Он молчал. Возница оглянулся, дернул вожжами, и все, кто стоял рядом – Дорошка, Казаченко, Гайлис, Глушак, – скрылись в темноте.
Вдоль школьного двора зимняя дорога к шляху. На самом выезде возок нагнал нескольких участников сходки, которые неохотно сошли с дороги в снег. Когда промчался мимо, показалось, спину пронизывают недобрые взгляды, невольно насторожился. Настороженность росла, когда, словно преследуя его, полезли в глаза убогие, враждебно притаившиеся очертания: справа – недавней улицы с хатами, хлевами, гумнами, а слева – загуменья той, старой части деревни.
Проехал между ними – как из плена вырвался. Вольно, просторно разлеглась впереди сероватая ширь. Чувствуя, что не утихает в нем ярость, злость, гонит – скорее, дальше отсюда, Башлыков хотел подхлестнуть коней. Он едва сдерживал в себе это желание: видел, что возница понимает его, старается гнать и без понукания. Не впервые едут, знает седока. Поэтому, когда в поле возок вдруг остановился, Башлыков недовольно, с раздражением бросил:
– Ну, что такое!
– Ивана Анисимовича не видно!.. – ответил возница, оглядываясь назад.
А, черт! Башлыкова в его нервном беспокойстве разозлило не только то, что пришлось остановиться, но и внимание, мягкость, с которой произнес возница это «Ивана Анисимовича»! Будто упрекнул, что Иван Анисимович вот задержались, прощаются по-людски. Тоже мне советчик, указчик нашелся. Дурно подумал про Апейку: задержался, разводит благодушие, задобрить, нажить себе авторитет хочет; выставить себя демократом, это рядом с башлыковской резкостью.

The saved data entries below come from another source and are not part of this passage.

-- ==== Sys2Proof/Tests/Slice0.lean ====
section
/-! SUPPORT. The model's own tests: expected values from 95_test_vectors.md and from the worked examples and tables of the section files; and, for each statement with hypotheses, a state and operands that meet them. -/

namespace Sys2Proof.Tests

open Sys2Proof Sys2Proof.Machine

/-- An engine with the initialization vector in H and an empty buffer. -/
def engineAt (cur : BitVec 6) (blkcnt : BitVec 55) (phase : Phase) : Engine :=
  { h := Acc.iv, buf := Vector.replicate 64 0#8, cur := cur, blkcnt := blkcnt, phase := phase }

/-- A machine whose host is about to issue these words. -/
def machineWith (e : Engine) (ws : List CmdWord) : State :=
  { engine := e, pending := ws.map .command, responses := [], faultMark := false }

/-- The next state of an outcome. -/
def nextOf : Host.Outcome State Fault Refusal → Option State
  | .next t => some t
  | .fault _ => none
  | .refused _ => none

/-! ### Well-formedness: an ill-formed term for each check -/

theorem test_asm_number_over_255_refused : (AsmByte.num 256).wellFormed = false := by decide
theorem test_asm_char_over_ascii_refused : (AsmByte.chr (Char.ofNat 233)).wellFormed = false := by decide
theorem test_asm_list_with_bad_byte_refused : (AsmBytes.list [.num 1, .num 256]).wellFormed = false := by decide
theorem test_asm_text_over_ascii_refused : (AsmBytes.text ['a', Char.ofNat 233]).wellFormed = false := by decide
theorem test_asm_word_over_16_bits_refused : (AsmLine.word 65536).wellFormed = false := by decide
theorem test_asm_absorb_line_refused : assembleLine (.absorb (.num 256)) = none := by decide
theorem test_asm_absorbs_line_refused : assembleLine (.absorbs (.list [.num 256])) = none := by decide
theorem test_asm_hash_line_refused : assembleLine (.hash (.text [Char.ofNat 233])) = none := by decide

/-! ### Decoding: words from 30_encoding.md R52 and vector V17 -/

theorem test_decode_init : decode 0b0000000100000000#16 = .ok .init := by decide
theorem test_decode_absorb : decode 0b0000001001100001#16 = .ok (.absorb 0x61#8) := by decide
theorem test_decode_finalize : decode 0b0000001100000000#16 = .ok .finalize := by decide
theorem test_decode_zero_word : decode 0x0000#16 = .error (.reservedOp 0x00#8) := by decide
theorem test_decode_init_with_data : decode 0x0101#16 = .error (.reservedData 0x01#8 0x01#8) := by decide
theorem test_decode_finalize_with_data : decode 0x0301#16 = .error (.reservedData 0x03#8 0x01#8) := by decide
theorem test_decode_all_ones : decode 0xFFFF#16 = .error (.reservedOp 0xFF#8) := by decide
theorem test_table_rows_decode :
    decodeTableWord 16 0x0100 = some .init ∧ decodeTableWord 16 0x0200 = some (.absorb 0x00#8) ∧
      decodeTableWord 16 0x0300 = some .finalize ∧ decodeTableWord 16 0x0400 = none := by decide
theorem test_table_rows_run_first :
    (nextOf (step (State.reset.withFetchWord 16 0x0100))).isSome ∧
      (nextOf (step (State.reset.withFetchWord 16 0x02FF))).isSome ∧
      (nextOf (step (State.reset.withFetchWord 16 0x0300))).isSome := by decide

/-! ### Primitives and COMPRESS: vectors V9, V11, V13, V12, V10 -/

theorem test_rotl_5 : rotl 0x67452301#32 5 = 0xE8A4602C#32 := by decide
theorem test_rotl_30 : rotl 0xEFCDAB89#32 30 = 0x7BF36AE2#32 := by decide
theorem test_round_functions :
    fCh 0x80000001#32 0x00000001#32 0xFFFFFFFE#32 = 0x7FFFFFFF#32 ∧
      fParity 0x80000001#32 0x00000001#32 0xFFFFFFFE#32 = 0x7FFFFFFE#32 ∧
      fMaj 0x80000001#32 0x00000001#32 0xFFFFFFFE#32 = 0x80000001#32 := by decide

/-- The padded block of "abc" (42_compress.md R88). -/
def abcBlock : Block :=
  Vector.ofFn fun j : Fin 64 =>
    if j.val = 0 then 0x61#8 else if j.val = 1 then 0x62#8 else if j.val = 2 then 0x63#8
    else if j.val = 3 then 0x80#8 else if j.val = 63 then 0x18#8 else 0x00#8

theorem test_schedule_abc :
    (schedule abcBlock)[0]? = some 0x61626380#32 ∧ (schedule abcBlock)[16]? = some 0xC2C4C700#32 ∧
      (schedule abcBlock)[79]? = some 0x822E0879#32 := by decide +kernel
theorem test_compress_abc :
    compress Acc.iv abcBlock =
      ⟨0xA9993E36#32, 0x4706816A#32, 0xBA3E2571#32, 0x7850C26C#32, 0x9CD0D89D#32⟩ := by decide +kernel
theorem test_compress_all_ones :
    compress ⟨0xFFFFFFFF#32, 0xFFFFFFFF#32, 0xFFFFFFFF#32, 0xFFFFFFFF#32, 0xFFFFFFFF#32⟩
        (Vector.replicate 64 0xFF#8) =
      ⟨0x3F48159B#32, 0x2DCE51FA#32, 0x8A1E930A#32, 0x02083B68#32, 0xEF70D6E8#32⟩ := by decide +kernel

/-! ### INIT: vector V18 -/

theorem test_init_from_finalized :
    (nextOf (exec .init (machineWith (engineAt 3#6 7#55 .finalized) []))).map (fun t => (t.engine, t.responses)) =
      some (State.reset.engine, [⟨.ok, []⟩]) := by decide

/-! ### ABSORB: vectors V20 and V21 -/

/-- 63 bytes 0x61 absorbed (vector V20's start). -/
def almostFull : Engine := { engineAt 63#6 0#55 .active with buf := (Vector.replicate 64 0x61#8).set 63 0x00#8 }

theorem test_absorb_at_block_boundary :
    (nextOf (exec (.absorb 0x61#8) (machineWith almostFull []))).map
        (fun t => (t.engine.h, t.engine.cur, t.engine.blkcnt, t.engine.buf)) =
      some (⟨0xDA4968EB#32, 0x2E377C1F#32, 0x884E8F52#32, 0x83524BEB#32, 0xE74EBDBD#32⟩, 0#6, 1#55,
        Vector.replicate 64 0x00#8) := by decide +kernel
theorem test_absorb_at_length_limit :
    (nextOf (exec (.absorb 0x61#8) (machineWith (engineAt 63#6 0x7FFFFFFFFFFFFF#55 .active) []))).map
        (fun t => (t.engine, t.responses)) =
      some (engineAt 63#6 0x7FFFFFFFFFFFFF#55 .active, [⟨.errLength, []⟩]) := by decide

/-! ### FINALIZE: vectors V1, V22 and program P5 -/

theorem test_finalize_empty_message :
    (nextOf (exec .finalize State.reset)).map (fun t => (t.responses, t.engine.cur, t.engine.blkcnt, t.engine.phase)) =
      some ([⟨.ok, [0xDA#8, 0x39#8, 0xA3#8, 0xEE#8, 0x5E#8, 0x6B#8, 0x4B#8, 0x0D#8, 0x32#8, 0x55#8,
        0xBF#8, 0xEF#8, 0x95#8, 0x60#8, 0x18#8, 0x90#8, 0xAF#8, 0xD8#8, 0x07#8, 0x09#8]⟩],
        0#6, 1#55, .finalized) := by decide +kernel

/-- Program P5 after its first ABSORB. -/
def atLengthLimit : Engine :=
  { engineAt 63#6 0x7FFFFFFFFFFFFF#55 .active with buf := (Vector.replicate 64 0x00#8).set 62 0x41#8 }

theorem test_finalize_at_length_limit :
    (nextOf (exec .finalize (machineWith atLengthLimit []))).map (fun t => (t.responses, t.engine.blkcnt)) =
      some ([⟨.ok, [0x22#8, 0x26#8, 0x63#8, 0x34#8, 0xCE#8, 0x82#8, 0x00#8, 0x6A#8, 0xAF#8, 0x9C#8,
        0x5D#8, 0xBE#8, 0x51#8, 0x42#8, 0xA7#8, 0xE8#8, 0x26#8, 0x47#8, 0xF5#8, 0xA0#8]⟩], 1#55) := by
  decide +kernel
theorem test_pad_at_56 :
    padBytes 56#6 0x1C0#64 =
      0x80#8 :: (List.replicate 63 0x00#8 ++ [0x00#8, 0x00#8, 0x00#8, 0x00#8, 0x00#8, 0x00#8, 0x01#8, 0xC0#8]) := by
  decide

/-! ### Illegal words, reset, the assembler: vectors V26, V3, 30_encoding.md R59, R60 -/

theorem test_illegal_word_on_finalized :
    (nextOf (step (machineWith (engineAt 0#6 1#55 .finalized) [0x03FF#16]))).map
        (fun t => (t.engine, t.responses, t.faultMark)) =
      some (engineAt 0#6 1#55 .finalized, [⟨.errIllegal, []⟩], true) := by decide
theorem test_parse_absorb_char :
    parseLine ['\t', 'A', 'B', 'S', 'O', 'R', 'B', ' ', '\'', ';', '\'', ' ', ';', 'x'] =
      some (.absorb (.chr ';')) := by decide
theorem test_parse_word_hex :
    parseLine ['.', 'w', 'o', 'r', 'd', ' ', '0', 'x', '0', '3', '0', '1'] = some (.word 0x0301) := by decide
theorem test_parse_absorbs_list :
    parseLine ['A', 'B', 'S', 'O', 'R', 'B', 'S', ' ', '9', '7', ',', ' ', '0', 'x', '6', '2'] =
      some (.absorbs (.list [.num 97, .num 98])) := by decide
theorem test_parse_hash_text :
    parseLine ['H', 'A', 'S', 'H', ' ', '"', 'a', ' ', 'b', '"'] = some (.hash (.text ['a', ' ', 'b'])) := by decide
theorem test_hash_abc_words :
    assembleLine (.hash (.text ['a', 'b', 'c'])) =
      some [0x0100#16, 0x0261#16, 0x0262#16, 0x0263#16, 0x0300#16] := by decide
theorem test_print_bytes : printBytes [0xDA#8, 0x39#8, 0xA3#8] = ['d', 'a', '3', '9', 'a', '3'] := by decide

/-! ### Witnesses: for each statement with hypotheses, values that meet them -/

theorem witness_EveryWordDecodesByOpAndData :
    (machineWith (engineAt 0#6 0#55 .finalized) [0x0000#16]).pending = .command 0x0000#16 :: [] ∧
      decode 0x0000#16 = .error (.reservedOp 0x00#8) := by decide

theorem witness_ReservedWordsAnswerIllegal :
    (machineWith (engineAt 0#6 0#55 .active) [0x00FF#16]).pending = .command 0x00FF#16 :: [] ∧
      (0x00FF#16).toNat / 256 = 0 ∧
      (machineWith (engineAt 0#6 0#55 .active) [0x0400#16]).pending = .command 0x0400#16 :: [] ∧
      4 ≤ (0x0400#16).toNat / 256 ∧
      (machineWith (engineAt 0#6 0#55 .finalized) [0x01FF#16]).pending = .command 0x01FF#16 :: [] ∧
      ((0x01FF#16).toNat / 256 = 1 ∧ (0x01FF#16).toNat % 256 ≠ 0) ∧
      (machineWith (engineAt 0#6 0#55 .finalized) [0x0301#16]).pending = .command 0x0301#16 :: [] ∧
      ((0x0301#16).toNat / 256 = 3 ∧ (0x0301#16).toNat % 256 ≠ 0) ∧
      (0x0100#16).toNat / 256 = 1 ∧ (0x0300#16).toNat / 256 = 3 := by decide

theorem witness_OpcodeRowsSelectTheirWords : decode 0x02FF#16 = .ok (.absorb 0xFF#8) := by decide

theorem witness_AssembledLinesDecodeToTheirCommands :
    0 ≤ 255 ∧ 255 ≤ 255 ∧ (Char.ofNat 0).toNat ≤ 127 ∧ (Char.ofNat 127).toNat ≤ 127 ∧ 65535 ≤ 65535 ∧
      (∀ n, AsmLine.absorb (.num 255) ≠ .word n) ∧ assembleLine (.absorb (.num 255)) = some [0x02FF#16] :=
  ⟨by decide, by decide, by decide, by decide, by decide, by simp, by decide⟩

theorem witness_PseudoInstructionsExpandToCommands :
    (∀ b ∈ [AsmByte.num 0, AsmByte.num 255, AsmByte.chr 'a'], b.wellFormed = true) ∧
      ∀ c ∈ ['a', '~'], c.toNat ≤ 127 := ⟨by decide, by simp⟩

theorem witness_StepRunsTheDecodedCommand :
    (machineWith (engineAt 0#6 0#55 .active) [0x0261#16]).pending = .command 0x0261#16 :: [] ∧
      decode 0x0261#16 = .ok (.absorb 0x61#8) ∧ decodeTableWord 16 0x0300 = some .finalize := by decide

theorem witness_IdleStepChangesNothing : State.reset.pending = [] := rfl

theorem witness_EveryCommandAnswersOnce :
    (machineWith (engineAt 0#6 0#55 .active) [0x0300#16]).pending = .command 0x0300#16 :: [] ∧
      (machineWith (engineAt 0#6 0#55 .active) [0x0100#16]).pending = .command 0x0100#16 :: [] := by decide

theorem witness_RunShowsOneResponsePerWord :
    (machineWith (engineAt 0#6 0#55 .active) [0x0100#16, 0x0000#16]).pending =
      [0x0100#16, 0x0000#16].map .command ∧ 0 ≤ 2 ∧ 2 ≤ [0x0100#16, 0x0000#16].length := ⟨rfl, by decide, by decide⟩

theorem witness_LaterCommandsDoNotMatter :
    1 ≤ (machineWith (engineAt 5#6 0#55 .active) [0x0100#16]).pending.length ∧
      ∃ t : State, Host.Core.run core 1 (machineWith (engineAt 5#6 0#55 .active) [0x0100#16]) = .next t :=
  ⟨by decide, _, rfl⟩

theorem witness_InitGivesTheFreshEngine :
    (∃ t u : State, exec .init (machineWith (engineAt 5#6 9#55 .finalized) []) = .next t ∧ exec .init t = .next u) ∧
      (0x01#8 : Byte) ≠ 0x00#8 ∧
      (machineWith (engineAt 5#6 9#55 .active) [0x0101#16]).pending = .command (0x01#8 ++ (0x01#8 : Byte)) :: [] :=
  ⟨⟨_, _, rfl, rfl⟩, by decide, by decide⟩

/-- A machine about to be reset. -/
def beforeReset : State := { machineWith (engineAt 5#6 9#55 .finalized) [] with pending := [.reset] }

theorem witness_ResetGivesTheFreshEngine :
    beforeReset.pending = .reset :: [] ∧ ∃ t : State, exec .init beforeReset = .next t := ⟨rfl, _, rfl⟩

theorem witness_OnlyInitOrResetLeavesFinalized :
    beforeReset.engine.phase = .finalized ∧ (∃ t : State, step beforeReset = .next t) ∧
      (machineWith (engineAt 0#6 1#55 .finalized) [0x0300#16]).engine.phase = .finalized ∧
      ∃ t : State, step (machineWith (engineAt 0#6 1#55 .finalized) [0x0300#16]) = .next t :=
  ⟨rfl, ⟨_, rfl⟩, rfl, _, rfl⟩

theorem witness_AbsorbChecksThenStores :
    ((machineWith (engineAt 0#6 0#55 .active) [0x0301#16]).pending = .command 0x0301#16 :: [] ∧
      decode 0x0301#16 = .error (.reservedData 0x03#8 0x01#8)) ∧
      (engineAt 63#6 0x7FFFFFFFFFFFFF#55 .finalized).phase = .finalized ∧
      ((engineAt 63#6 0x7FFFFFFFFFFFFF#55 .active).phase = .active ∧
        (engineAt 63#6 0x7FFFFFFFFFFFFF#55 .active).blkcnt.toNat = 2 ^ 55 - 1 ∧
        (engineAt 63#6 0x7FFFFFFFFFFFFF#55 .active).cur.toNat = 63) ∧
      ((engineAt 62#6 0x7FFFFFFFFFFFFF#55 .active).phase = .active ∧
        ¬((engineAt 62#6 0x7FFFFFFFFFFFFF#55 .active).blkcnt.toNat = 2 ^ 55 - 1 ∧
          (engineAt 62#6 0x7FFFFFFFFFFFFF#55 .active).cur.toNat = 63)) ∧
      ((engineAt 63#6 0x7FFFFFFFFFFFFE#55 .active).phase = .active ∧
        ¬((engineAt 63#6 0x7FFFFFFFFFFFFE#55 .active).blkcnt.toNat = 2 ^ 55 - 1 ∧
          (engineAt 63#6 0x7FFFFFFFFFFFFE#55 .active).cur.toNat = 63)) := by decide

theorem witness_AbsorbStepStoresAndCompresses :
    (engineAt 62#6 0#55 .active).cur.toNat < 63 ∧ (engineAt 63#6 0x7FFFFFFFFFFFFF#55 .active).cur.toNat = 63 ∧
      ∃ t : State, exec (.absorb 0x00#8) (machineWith (engineAt 62#6 0#55 .active) []) = .next t :=
  ⟨by decide, by decide, _, rfl⟩

theorem witness_AbsorbBelowTheBlockEnd :
    (engineAt 62#6 0x7FFFFFFFFFFFFF#55 .active).phase = .active ∧
      (engineAt 62#6 0x7FFFFFFFFFFFFF#55 .active).cur.toNat < 63 := by decide

theorem witness_AbsorbFillingABlock :
    (engineAt 63#6 0x7FFFFFFFFFFFFE#55 .active).phase = .active ∧
      (engineAt 63#6 0x7FFFFFFFFFFFFE#55 .active).cur.toNat = 63 ∧
      (engineAt 63#6 0x7FFFFFFFFFFFFE#55 .active).blkcnt.toNat < 2 ^ 55 - 1 := by decide

theorem witness_AbsorbFrame :
    (∃ t : State, exec (.absorb 0x00#8) (machineWith (engineAt 62#6 0#55 .active) []) = .next t) ∧
      (engineAt 62#6 0#55 .active).cur.toNat < 63 ∧
      (∃ t : State, exec (.absorb 0x00#8) (machineWith (engineAt 0#6 0#55 .finalized) []) = .next t ∧
        t.responses = [⟨.errFinalized, []⟩]) := ⟨⟨_, rfl⟩, by decide, _, rfl, rfl⟩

Где-то щемила неловкость. Не было уверенности, что поступил правильно. С кем, с кем, а с Дорошкой, с Казаченкой можно было; обойтись и лучше. Особенно с Дорошкой, с женщиной. Но он не дал себе расчувствоваться. Все это мелочи, ерунда в сравнении с тем главным, что произошло и значение чего он не будет прикрывать никакой деликатностью, как некоторые демократы… Он показывал и будет показывать, как недоволен. Головотяпы! Слов нет таких, какие заслужили!..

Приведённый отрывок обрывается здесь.